Son of Adam. Y chromosome links some Ethiopians to a genetic "Adam."
Ann Gibbons
Science 1997; 278: 805.
Genghis Khan, it appears, was an exception. When it comes to spreading genes around the world, scholars have often focused on the movements of men, sometimes picturing bands of males like Genghis Khan's army sweeping across wide geographic regions and fathering more than their share of children. But with new results from the Y chromosome (see main text), researchers are finding that spreading genes into new terrain may be chiefly women's work.
The data show that variants in the Y chromosome, which sons inherit from their fathers, have a different geographic distribution from variants in mitochondrial DNA (mtDNA), which is passed from mother to daughter. Particular mtDNA markers are widespread: Women on different continents often carry the same markers, albeit at different frequencies. But most variations in the Y chromosome are restricted to small geographic areas, according to a report at a recent Cold Spring Harbor meeting by Harvard University biology graduate student Mark Seielstad and Stanford University statistician Eric Minch.

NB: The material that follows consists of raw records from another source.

-- ==== Sys2Proof/Laws/Keep/Front.lean ====
section
/-! SUPPORT. What the operations of Machine/Front.lean keep. -/

namespace Sys2Proof.Machine

@[simp ↓] theorem berthReply_keeps {s₀ : State} (s : State) (n : Fin 4) (addr len : Nat) (hk : s₀.Keeps s) :
    s₀.Keeps (State.berthReply s n addr len) := by
  unfold State.berthReply; simp (maxDischargeDepth := 100) +contextual [hk]

@[simp ↓] theorem hrdyFell_keeps {s₀ : State} (s : State) (hk : s₀.Keeps s) :
    s₀.Keeps (State.hrdyFell s) := by
  unfold State.hrdyFell; simp (maxDischargeDepth := 100) +contextual [hk]

@[simp ↓] theorem transmit_keeps {s₀ : State} (s : State) (h : Head) (b : List Byte) (hk : s₀.Keeps s) :
    s₀.Keeps (State.transmit s h b) := by
  unfold State.transmit; (try dsimp only); (repeat' split) <;> simp (maxDischargeDepth := 100) +contextual [hk]

@[simp ↓] theorem groupAxes_keeps {s₀ : State} (s : State) (hk : s₀.Keeps s) : s₀.Keeps (State.groupAxes s).2 := by
  unfold State.groupAxes
  refine List.foldlRecOn (motive := fun (r : List Byte × State) => s₀.Keeps r.2) mids8 _ hk fun r hr m _ => ?_
  dsimp only
  split
  · exact hr
  · split
    · simp [hr]
    · exact hr

@[simp ↓] theorem dressed_keeps {s₀ : State} (s : State) (h : Head) (r : Reply) (hk : s₀.Keeps s) :
    s₀.Keeps (State.dressed s h r).2 := by
  unfold State.dressed; simp (maxDischargeDepth := 100) +contextual [hk]

@[simp ↓] theorem answer_keeps {s₀ : State} (s : State) (h : Head) (r : Reply) (hk : s₀.Keeps s) :
    s₀.Keeps (State.answer s h r) := by
  unfold State.answer; simp (maxDischargeDepth := 100) +contextual [hk]

@[simp ↓] theorem putChannel_keeps {s₀ : State} (s : State) (c : ChanSt) (hk : s₀.Keeps s) :
    s₀.Keeps (State.putChannel s c) := by
  unfold State.putChannel; simp (maxDischargeDepth := 100) +contextual [hk]

@[simp ↓] theorem updChannel_keeps {s₀ : State} (s : State) (ch : Chan) (f : ChanSt → ChanSt) (hk : s₀.Keeps s) :
    s₀.Keeps (State.updChannel s ch f) := by
  unfold State.updChannel; simp (maxDischargeDepth := 100) +contextual [hk]

@[simp ↓] theorem sendDue_keeps {s₀ : State} (s : State) (hk : s₀.Keeps s) :
    s₀.Keeps (State.sendDue s) := by
  unfold State.sendDue; simp (maxDischargeDepth := 100) +contextual [hk]

@[simp ↓] theorem complete_keeps {s₀ : State} (s : State) (p : PendCmd) (r : Reply) (hk : s₀.Keeps s) :
    s₀.Keeps (State.complete s p r) := by
  unfold State.complete; simp (maxDischargeDepth := 100) +contextual [hk]

@[simp ↓] theorem completeOp_keeps {s₀ : State} (s : State) (op target : Nat) (r : Reply) (hk : s₀.Keeps s) :
    s₀.Keeps (State.completeOp s op target r) := by
  unfold State.completeOp; (try dsimp only); (repeat' split) <;> simp (maxDischargeDepth := 100) +contextual [hk]

@[simp ↓] theorem supersede_keeps {s₀ : State} (s : State) (op target : Nat) (n : Option (Fin 4)) (hk : s₀.Keeps s) :
    s₀.Keeps (State.supersede s op target n) := by
  unfold State.supersede; simp (maxDischargeDepth := 100) +contextual [hk]

@[simp ↓] theorem discard_keeps {s₀ : State} (s : State) (hk : s₀.Keeps s) :
    s₀.Keeps (State.discard s) := by
  unfold State.discard; simp (maxDischargeDepth := 100) +contextual [hk]

@[simp ↓] theorem arrive_keeps {s₀ : State} (s : State) (ch : Chan) (b : List Byte) (buf : Option (Nat × Nat)) (hk : s₀.Keeps s) :
    s₀.Keeps (State.arrive s ch b buf) := by
  unfold State.arrive; simp (maxDischargeDepth := 100) +contextual [hk]

@[simp ↓] theorem hspiWrite_keeps {s₀ : State} (t : Nat) (b : List Byte) (s : State) (hk : s₀.Keeps s) :
    s₀.Keeps (hspiWrite t b s) := by
  unfold hspiWrite; simp (maxDischargeDepth := 100) +contextual [hk]

@[simp ↓] theorem hspiRefill_keeps {s₀ : State} (s : State) (hk : s₀.Keeps s) :
    s₀.Keeps (State.hspiRefill s) := by
  unfold State.hspiRefill; (try dsimp only); (repeat' split) <;> simp (maxDischargeDepth := 100) +contextual [hk]

@[simp ↓] theorem hspiRead_keeps {s₀ : State} (t n : Nat) (s : State) (hk : s₀.Keeps s) :
    s₀.Keeps (hspiRead t n s) := by
  unfold hspiRead; (try dsimp only); (repeat' split) <;> simp (maxDischargeDepth := 100) +contextual [hk]

@[simp ↓] theorem setPartial_keeps {s₀ : State} (s : State) (c : Fin 4) (p : Option CanPartial) (hk : s₀.Keeps s) :
    s₀.Keeps (State.setPartial s c p) := by
  unfold State.setPartial; simp (maxDischargeDepth := 100) +contextual [hk]

@[simp ↓] theorem dropPartial_keeps {s₀ : State} (s : State) (c : Fin 4) (hk : s₀.Keeps s) :
    s₀.Keeps (State.dropPartial s c) := by
  unfold State.dropPartial; simp (maxDischargeDepth := 100) +contextual [hk]

@[simp ↓] theorem canFragment_keeps {s₀ : State} (s : State) (c : Fin 4) (b : List Byte) (hk : s₀.Keeps s) :
    s₀.Keeps (State.canFragment s c b) := by
  unfold State.canFragment; (try dsimp only); (repeat' split) <;> simp (maxDischargeDepth := 100) +contextual [hk]

@[simp ↓] theorem fragmentTimeout_keeps {s₀ : State} (t : Nat) (c : Fin 4) (s : State) (hk : s₀.Keeps s) :
    s₀.Keeps (fragmentTimeout t c s) := by
  unfold fragmentTimeout; simp (maxDischargeDepth := 100) +contextual [hk]

@[simp ↓] theorem berthCommand_keeps {s₀ : State} (t : Nat) (n : Fin 4) (s : State) (hk : s₀.Keeps s) :
    s₀.Keeps (berthCommand t n s) := by
  unfold berthCommand; simp (maxDischargeDepth := 100) +contextual [hk]

@[simp ↓] theorem replyRetry_keeps {s₀ : State} (t : Nat) (n : Fin 4) (s : State) (hk : s₀.Keeps s) :
    s₀.Keeps (replyRetry t n s) := by
  unfold replyRetry; (try dsimp only); (repeat' split) <;> simp (maxDischargeDepth := 100) +contextual [hk]

@[simp ↓] theorem dropUpdate_keeps {s₀ : State} (s : State) (hk : s₀.Keeps s) :
    s₀.Keeps (State.dropUpdate s) := by
  unfold State.dropUpdate; simp (maxDischargeDepth := 100) +contextual [hk]

@[simp ↓] theorem dropUpdateOf_keeps {s₀ : State} (s : State) (ch : Chan) (hk : s₀.Keeps s) :
    s₀.Keeps (State.dropUpdateOf s ch) := by
  unfold State.dropUpdateOf; simp (maxDischargeDepth := 100) +contextual [hk]

@[simp ↓] theorem closeSession_keeps {s₀ : State} (s : State) (ch : Chan) (hk : s₀.Keeps s) :
    s₀.Keeps (State.closeSession s ch) := by
  unfold State.closeSession; simp (maxDischargeDepth := 100) +contextual [hk]

theorem takeChannel_keeps {s₀ : State} (s : State) (ch : Chan) (hk : s₀.Keeps s) :
    ∀ t ∈ State.takeChannel s ch, s₀.Keeps t := by
  unfold State.takeChannel; (try dsimp only); (repeat' split) <;> simp (maxDischargeDepth := 100) +contextual [hk]

@[simp ↓] theorem sessionIdle_keeps {s₀ : State} (t : Nat) (ch : Chan) (s : State) (hk : s₀.Keeps s) :
    s₀.Keeps (sessionIdle t ch s) := by
  unfold sessionIdle; simp (maxDischargeDepth := 100) +contextual [hk]

@[simp ↓] theorem barExpiry_keeps {s₀ : State} (t : Nat) (ch : Chan) (s : State) (hk : s₀.Keeps s) :
    s₀.Keeps (barExpiry t ch s) := by
  unfold barExpiry; simp (maxDischargeDepth := 100) +contextual [hk]

@[simp ↓] theorem updateIdle_keeps {s₀ : State} (t : Nat) (s : State) (hk : s₀.Keeps s) :
    s₀.Keeps (updateIdle t s) := by
  unfold updateIdle; simp (maxDischargeDepth := 100) +contextual [hk]

end Sys2Proof.Machine
end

Using Y polymorphisms detected in Stanford geneticist Luca Cavalli-Sforza's lab, they found that only 3% are distributed across continents and that most are restricted to local groups, such as Bantu-speaking males in Africa, who exhibited their own "private" polymorphism. This shows, says Cavalli-Sforza, that "women move more than men."
This may seem counterintuitive because studies have shown that in hunter-gatherer societies, men typically travel greater distances in their lifetimes than women do. One explanation is that when it comes time to settle down and have children, men go home to their birthplaces, at least in the 70% of modern human societies that are patrilocal. This means that women move into their husbands' homes and have their children farther from their birthplaces. Thus, over the millennia, women spread their genes farther than men do--eventually across entire continents, says Seielstad.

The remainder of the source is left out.